Teamwork pays off as Iraqi-U.S. raid nets suspects, weapons
SAYD AWWAD, Iraq — American soldiers walked through a palm grove just after daybreak hoping to surprise this Sunni village and the insurgents suspected to live here.
They stumbled, almost literally, upon three timing devices created to trigger homemade bombs. Iraqi soldiers came over to look and found a mortar launcher in the tall grass.
“It’s like the ultimate Easter egg hunt,” said Lt. Col. Oscar J. Hall IV, the commander of the 2nd Battalion, 34th Armor Regiment.
Three platoons from the 2nd Battalion joined 140 Iraqi soldiers this week in Operation Probe — a raid of about 100 houses in this farming community just a few miles outside of Baghdad’s northern suburbs.
Like many Iraqi and American operations, the Iraqis provided the strength of the mission while the Americans provided the more technical aspects, such as tests for explosives and support from the air. The Iraqis brought their expertise in Arabic and recognizing false documents; the Americans flew fighter jets and oversaw the detention of 27 men.
Some of those detained were accused of lying about their names. One was suspected of knowing about weapons caches, even when no weapons were found. Some had guns with no registration papers. Some had papers believed to be false.
And at least two of the 27 captured that morning were on either the American or Iraqi “wanted lists,” names of men accused of building, setting or financing homemade bombs that have hit surrounding areas. The soldiers also found a dozen guns, nine rocket-propelled grenades and seven rockets.
It took a convoy of nearly three dozen trucks to get the more than 200 soldiers from both sides down to Sayd Awwad.
“Nobody’ll know we’re coming,” Capt. Andy Turner, 34, of Bellevue, Neb., said ruefully under his breath more than once Wednesday morning. Turner’s job was to command three U.S. platoons and provide help to the Iraqis, who did the actual raids.
Four weeks ago, a much smaller group of Iraqis and Americans went to Sayd Awwad to raid one house. They ended up in a five-hour gunfight in which one Iraqi soldier was killed.
Wednesday’s sunrise raid was meant to surprise and squeeze that insurgency, and the four-hour search passed with no violence.
Turner pulled his trucks into a farmer’s driveway at dawn. The family was sleeping in beds in their yard, a common practice to combat the summer heat.

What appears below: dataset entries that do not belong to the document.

-- ==== Sys2Proof/Config.lean ====
section
/-! DEFINITION. What the manual leaves to the implementation, as constants without a body: nothing can be
proved about the value of one, so a statement holds for every value. -/
namespace Sys2Proof

/-- R29: whether a read made before a result's latency has passed gives the old value (true) or the new one. Arguments: the
draw counter and the number of the instruction that wrote the result. Assumptions 2, 53. -/
opaque Config.readsOld : Nat → Nat → Bool
/-- A fresh arbitrary number, for a choice the manual leaves open (orders of R170 and R173). Assumption 2. -/
opaque Config.pick : Nat → Nat
/-- R86: VRCP away from its exact and special cases. Assumption 9. -/
opaque Config.rcp : BitVec 32 → BitVec 32
/-- R86: VRSQ away from its exact and special cases. Assumption 9. -/
opaque Config.rsq : BitVec 32 → BitVec 32
/-- R86: VEXP2 away from its exact and special cases. Assumption 9. -/
opaque Config.exp2 : BitVec 32 → BitVec 32
/-- R86: VLOG2 away from its exact and special cases. Assumption 9. -/
opaque Config.log2 : BitVec 32 → BitVec 32
/-- R298: OWNBASE.i, read-only, for which no value is given. Assumption 6. -/
opaque Config.ownBase : Nat → BitVec 40
/-- R169: the byte at an offset of the source of another rank, for one collective (communicator, number, rank, offset).
Assumption 10. -/
opaque Config.peerSource : Nat → Nat → Nat → Nat → BitVec 8
/-- R173: the fault code that a remote byte access meets at the peer, 0 for none (endpoint, address, write). Assumption
10. -/
opaque Config.peerFault : Nat → Nat → Bool → Nat
/-- R241: the time that a line's bound at a peer requires of a remote access (draw). Assumption 10. -/
opaque Config.peerTime : Nat → Nat
/-- R174: the block size of the namespace behind an endpoint. Assumption 10. -/
opaque Config.blockSize : Nat → Nat
/-- R295: whether the boot image's signature and version checks pass. Assumption 11. -/
opaque Config.bootOk : Bool
/-- R296: the bytes of an SPDM reply, after those that the manual fixes, which sizes, keys and certificates fix (request
code, parameter). Assumption 11. -/
opaque Config.spdmReply : Nat → Nat → List (BitVec 8)
/-- R295: the measurement of an index of Table 19.10. Assumption 11. -/
opaque Config.measurement : Nat → List (BitVec 8)
/-- R284: the CDAT table that the DOE mailbox returns. Assumption 11. -/
opaque Config.cdat : List (BitVec 8)

/-- R338: spares of a kind (4 HBM rows, 5 HBM channels) that a stack starts with, for which the manual
gives no number. Assumption 17. -/
opaque Config.spareCount : Nat → Nat → Nat
/-- R338: the timing margin of a logical core at a telemetry slot (draw, core). Assumption 17. -/
opaque Config.wear : Nat → Nat → BitVec 16
/-- R320: what HBM and the reserved region hold after a reset that leaves them unspecified (draw). Assumption 18. -/
opaque Config.afterReset : Nat → List (Nat × BitVec 8)

/-- R338: the HBM channel (0 to 31 of its stack) that holds a 32-byte word, for which the manual gives no map. Assumption 102. -/
opaque Config.channelOf : Nat → Nat

end Sys2Proof
end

Men sleeping outside were gathered by Iraqi soldiers and tested for traces of explosives on their hands by the Americans. All came up negative. The women and children in the families stood by and watched.
“The key is speed,” Hall said. “You try not to disrupt as many lives as possible.”
There were few friendly faces in the farming community, but one man from the village linked up with Iraqi soldiers and showed a couple of sites where he thought explosives were hidden. The Iraqis uncovered a mortar launcher and some rockets.
One Iraqi colonel took a small band of his soldiers into the palm groves. He walked through front and back yards, questioning the men at the houses. One man showed his papers and answered questions from the colonel. He was released, and the colonel walked out of the back yard past a water pump covered in Arabic.
The colonel turned around and ordered the man to be put in cuffs. The man’s real name was spray painted on the water pump, the same name as on the colonel’s own wanted list. It was still before 7 a.m., and the Iraqis had two dozen detainees so far.
By 9 a.m., the searches were done and the convoy headed home. But before they left, Hall yelled at two Iraqi soldiers. The soldiers were caught stealing some of the farmers’ crops, and Hall dressed them down with the help of an interpreter.
As the convoy pulled out, more than a dozen Iraqi trucks passed by. One had a bunch of grapes from a nearby farm lying on a seat.